_Try it_. Quote exactly the lines spanning from the top of the data below to the line that contains "rootHash : List", including both.
::: Provided data :::
/-- A firmware slot of the module flash (R382). -/
structure FlashSlot where
  header   : List Byte := []
  body     : List Byte := []
  readable : Bool := true
  deriving DecidableEq, Repr

/-- The fuse bank (Table 18.1). (DESIGN CHOICE, log 12) -/
structure Fuses where
  uds      : BitVec 256 := 0
  svn      : BitVec 64 := 0
  stepping : BitVec 16 := 0
  serial   : BitVec 64 := 0
  revoke   : BitVec 4 := 0
  rootHash : List (BitVec 256) := [0, 0, 0, 0]
  deriving DecidableEq, Repr

/-- The module flash (R283, R382, R387, R388, Tables 15.10 and 18.10). (DESIGN CHOICE, log 12) -/
structure Flash where
  slotA     : FlashSlot := {}
  slotB     : FlashSlot := {}
  bootPref  : Bool := false
  identity  : List Byte := []
  idKey     : List Nat := []
  ownerHash : List Byte := List.replicate 48 0
  sessHash  : List Byte := List.replicate 48 0
  retired   : List (Nat × Nat) := []
  mac0      : BitVec 48 := 0
  mac1      : BitVec 48 := 0
  deriving DecidableEq, Repr

/-- The security island (Table 18.10). -/
structure Island where
  state      : BitVec 8 := 0
  bootStatus : Word32 := 0
  runningB   : Bool := false
  fwVersion  : Word32 := 0
  imgSvn     : BitVec 8 := 0
  rootIndex  : Nat := 0
  measFw     : List Byte := List.replicate 48 0
  measCfg    : List Byte := List.replicate 48 0
  reports    : Word32 := 0
  fwState    : BitVec 8 := 0
  fwReason   : BitVec 8 := 0
  fwCtx      : Nat := 0
  fwAddr     : Nat := 0
  fwVersionStaged : Word32 := 0
  fwOwner    : Option Path := none
  fwWait     : Option Nat := none
  fwFailed   : Bool := false
  activating : Bool := false
  keys       : Tab KeySlot := []
  bnQueue    : List BnJob := []
  bnRunning  : Option BnJob := none
  bnParked   : List BnJob := []
  bnSeq      : Nat := 0
  bnBusy     : Word64 := 0
  deriving DecidableEq, Repr

/-! ## Links (chapter 16) -/

/-- A read of another module's memory (R198, R351): asked, the parts that have come, and the answer once it is whole, as
data, poison mark and fault code. -/
structure RemoteRead where
  ctx    : Nat
  core   : Nat
  module : Nat
  addr   : Nat
  len    : Nat
  tag    : Nat
  parts  : List (Nat × List Byte × Bool) := []
  answer : Option (List Byte × Bool × Nat) := none
  serial : Nat := 0
  deriving DecidableEq, Repr

/-- A packet for a peer, before a port gives it a sequence number (Table 16.2); of a write, the serial number of its instruction.
(DESIGN CHOICE, log 73) -/
structure Packet where
  type    : Nat
  poison  : Bool := false
  express : Bool := false
  dst     : Nat
  srcCore : Nat := 0
  dstCore : Nat := 0
  ctx     : Nat := 0
  addr    : Nat := 0
  tag     : Nat := 0
  label   : Nat := 0
  data    : List Byte := []
  serial  : Nat := 0
  deriving DecidableEq, Repr

/-- A link port (Table 16.6): its replay buffer, the replays since the acknowledgement last moved, and whether a retrain failed
(R347). -/
structure LinkPort where
  state    : BitVec 8 := 0
  peer     : Option PeerIdentity := none
  txSeq    : BitVec 16 := 0
  rxSeq    : BitVec 16 := 0
  replay   : List (Nat × Packet) := []
  replays  : Nat := 0
  lost     : Bool := false
  txBytes  : Word64 := 0
  rxBytes  : Word64 := 0
  deriving DecidableEq, Repr

/-- The module's place in the hierarchy (Table 16.5): the peer table by pod × 64 + board, and packets for boards that it does not
list, with the identity they go to (R357). -/
structure Hier where
  conflict  : Bool := false
  confirmed : Bool := false
  state     : BitVec 8 := 0
  peerTable : List (Nat × BitVec 48) := []
  held      : List (Nat × Packet) := []
  deriving DecidableEq, Repr

/-! ## The parameter update (chapter 14) -/

/-- An active update job (R309-R319): its owner, its block and the block's context address, STATUS, whether a kill ended it,
the code of a failed check, the members whose header has come, the chunks that have arrived and wait, the chunks this member has
reduced and those whose reduced value stands in GRAD_BUF, the norms of each chunk passed, what pass A met, the verdicts, and pass B's
progress. -/
structure UpdJob where
  owner       : Nat
  addr        : Nat
  block       : BitVec 1024
  status      : BitVec 8 := 2
  killed      : Bool := false
  reason      : Option Nat := none
  headers     : NatSet := []
  arrived     : List (Nat × List Word32 × Bool) := []
  reduced     : NatSet := []
  gathered    : NatSet := []
  sums        : Tab (Nat × Nat) := []
  nonfinite   : Bool := false
  poisonBlock : Option Nat := none
  verdict     : Option Verdict := none
  sw          : Word64 := 0
  su          : Word64 := 0
  ratio       : Word32 := 0
  verdicts    : List (Nat × Verdict × Word64 × Word64) := []
  progress    : Nat := 0
  overflow    : Bool := false
  diverger    : Option Nat := none
  deriving DecidableEq, Repr

/-- A message of a peer of an update job: its header or refusal, its verdict with its norms, its abort notice (R313, R317, R319). -/
inductive PeerMsg where
  | header (h : Option JobHeader)
  | verdict (v : Verdict) (sw su : Word64)
  | abort
  deriving DecidableEq, Repr

/-! ## Memory system and debug (chapters 12, 20) -/

/-- A stack (Table 12.11) and its tracker of frames with errors (R433). -/
structure Stack where
  state    : BitVec 8 := 0
  retired  : List Nat := []
  pending  : NatSet := []
  tgOn     : Bool := false
  tgResult : Word64 := 0
  tgFail   : Word64 := 0
  hotRow   : Word32 := 0
  refresh  : Nat := 0
  tracker  : List (Nat × Nat × List (Nat × Nat)) := []
  deriving DecidableEq, Repr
:::
_Response area_.
/-- A firmware slot of the module flash (R382). -/
structure FlashSlot where
  header   : List Byte := []
  body     : List Byte := []
  readable : Bool := true
  deriving DecidableEq, Repr

/-- The fuse bank (Table 18.1). (DESIGN CHOICE, log 12) -/
structure Fuses where
  uds      : BitVec 256 := 0
  svn      : BitVec 64 := 0
  stepping : BitVec 16 := 0
  serial   : BitVec 64 := 0
  revoke   : BitVec 4 := 0
  rootHash : List (BitVec 256) := [0, 0, 0, 0]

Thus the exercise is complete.